Tribal fighters linked to the Taliban briefly took control of Miranshah in the first week of March – during a visit to Islamabad by US President George Bush – in revenge for an earlier raid on a suspected al-Qaeda training camp.
Fierce clashes erupted when Pakistani forces tried to retake the the town, leaving around 170 rebels and five soldiers dead and forcing thousands of civilians to flee the area.
Musharraf warning
Musharraf late on Thursday promised a crackdown on foreign fighters, amidst tensions between Afghanistan and Pakistan over allegations that Islamabad was failing to tackle Islamic rebels launching cross-border raids from its territory.
“We will never tolerate foreign terrorists and extremists” hiding in the tribal region, Musharraf told a rally in the eastern city of Lahore.
“These foreign militants are indulging in acts of terrorism not only in Pakistan but elsewhere in the world also,” he said. “I warn them to leave Pakistan, failing which we will eliminate them.”
“These foreign militants are indulging in acts of terrorism not only in Pakistan but elsewhere in the world also” Pervez Musharraf, |
Military and security sources have said that so-called Pakistani Taliban are in control of parts of the tribal zones, where they have set up a virtual state within a state governed by a strict interpretation of Sharia law.

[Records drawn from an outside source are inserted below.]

-- ==== Sys2Proof/Decode.lean ====
section
/-! DEFINITION. The command a word of spec/opcode_table.json spells. No row of the table gives bits (every
row's "fields" is empty), so no word spells a command (log 23). -/

namespace Sys2Proof

/-- The command that an `nbits`-bit word spells by the table's bits: none, since no row gives bits. -/
def decodeTableWord (_nbits _w : Nat) : Option Instr := none

end Sys2Proof
end

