/-! ### Codes (R186) -/

def Status.code : Status → Nat
  | .done => 0 | .bad => 1 | .denied => 2 | .stale => 3 | .full => 4 | .busy => 5 | .inUse => 6
  | .notHeld => 7 | .noClaim => 8 | .absent => 9 | .noLink => 10 | .inReset => 11 | .running => 12
  | .parked => 13 | .timeout => 14 | .fault => 15 | .linkLost => 16 | .unresponsive => 17 | .epoch => 18
  | .closed => 19 | .starting => 20

def kindOpen : Byte := 0x01
def kindClose : Byte := 0x02
def kindRenew : Byte := 0x03
def kindPoll : Byte := 0x04
def kindNotices : Byte := 0x05
def kindClaim : Byte := 0x10
def kindRelease : Byte := 0x11
def kindHalt : Byte := 0x12
def kindResume : Byte := 0x13
def kindStep : Byte := 0x14
def kindDrive : Byte := 0x15
def kindGate : Byte := 0x16
def kindPortstat : Byte := 0x17
def kindRead : Byte := 0x20
def kindWrite : Byte := 0x21
def kindReplay : Byte := 0x22
def kindDrop : Byte := 0x23
def kindPlace : Byte := 0x30
def kindAmend : Byte := 0x31
def kindSuspend : Byte := 0x32
def kindArm : Byte := 0x33
def kindRetire : Byte := 0x34
def kindLookup : Byte := 0x35
def kindList : Byte := 0x36
def kindFind : Byte := 0x37
def kindTally : Byte := 0x38
def kindPartstat : Byte := 0x40
def kindResetbench : Byte := 0x41

/-- The request kinds of R186; every other code is answered BAD (R183). -/
def requestKinds : List Byte :=
  [kindOpen, kindClose, kindRenew, kindPoll, kindNotices, kindClaim, kindRelease, kindHalt, kindResume, kindStep,
   kindDrive, kindGate, kindPortstat, kindRead, kindWrite, kindReplay, kindDrop, kindPlace, kindAmend, kindSuspend,
   kindArm, kindRetire, kindLookup, kindList, kindFind, kindTally, kindPartstat, kindResetbench]

/-! ### Frames (R180) -/

/-- A response as the bytes of its frame. -/
def Response.frameBytes (r : Response) : List Byte :=
  let body := halfBytes (halfOf r.payload.length) ++ [byteOf r.chan.val, r.tag, byteOf r.status.code] ++ r.payload
  0xA5 :: (body ++ halfBytes (crc16 body))

/-! ### Enumerated fields (R187) -/

def readFlag (n : Nat) : Option Bool := match n with | 0 => some false | 1 => some true | _ => none
def readPort (n : Nat) : Option PortId := if h : n < 6 then some ⟨n, h⟩ else none
def readChan (n : Nat) : Option ChanId := if h : n < 8 then some ⟨n, h⟩ else none
def readFour (n : Nat) : Option (Fin 4) := if h : n < 4 then some ⟨n, h⟩ else none
def readSixteen (n : Nat) : Option (Fin 16) := if h : n < 16 then some ⟨n, h⟩ else none
def readGuard (n : Nat) : Option Guard :=
  match n with | 0 => some .guardOpen | 1 => some .guardReadable | 2 => some .guardPrivate | _ => none
def readDirection (n : Nat) : Option Direction := match n with | 0 => some .read | 1 => some .write | _ => none
def readDirFilter (n : Nat) : Option DirFilter :=
  match n with | 0 => some .read | 1 => some .write | 2 => some .either | _ => none
def readWidth (n : Nat) : Option Width :=
  match n with | 1 => some .one | 2 => some .two | 4 => some .four | _ => none
def readOrigin (n : Nat) : Option Origin := match n with | 0 => some .board | 1 => some .debug | _ => none
def readOriginFilter (n : Nat) : Option OriginFilter :=
  match n with | 0 => some .boardOnly | 1 => some .boardAndDebug | _ => none
def readEdgeFilter (n : Nat) : Option EdgeFilter :=
  match n with | 0 => some .rise | 1 => some .fall | 2 => some .either | _ => none
def readMode (n : Nat) : Option TallyMode := match n with | 0 => some .count | 1 => some .sum | _ => none
def readSign (n : Nat) : Option TallySign := match n with | 0 => some .unsigned | 1 => some .signed | _ => none
def readLimit (n : Nat) : Option TallyLimit := match n with | 0 => some .wrap | 1 => some .saturate | _ => none

/-- A non-empty width set drawn from 1, 2 and 4 (R14, R187). -/
def readWidths (n : Nat) : Option WidthSet :=
  if 0 < n ∧ n < 8 then some { one := bitOf n 0, two := bitOf n 1, four := bitOf n 2 } else none

/-- The initiator number is not read under the filter ANY (log 17). -/
def readInitiator (f t : Nat) : Option InitiatorFilter :=
  match f with
  | 0 => some .any
  | 1 => (readSixteen t).map .only
  | 2 => (readSixteen t).map .allBut
  | _ => none

/-- The port of an ALL scope is not read (R188). -/
def readScope (k p : Nat) : Option Scope :=
  match k with
  | 0 => (readPort p).map .one
  | 1 => some .all
  | 2 => (readPort p).map .allBut
  | _ => none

But Pakistani officials say reports that the Taliban have taken over the local administration are “totally wrong and baseless”.
Pakistani authorities last week also ordered thousands of Afghans living in these tribal areas to go back to their native country.
Meanwhile Pakistan on Thursday lodged a “strong protest” with Afghanistan over the killing by Afghan troops this week of 16 people who it says were civilians heading to a festival.
Kabul says it is investigating the incident, which happened across the border from Pakistan‘s southwestern province of Baluchistan, but an Afghan army officer has said the dead men were Taliban rebels.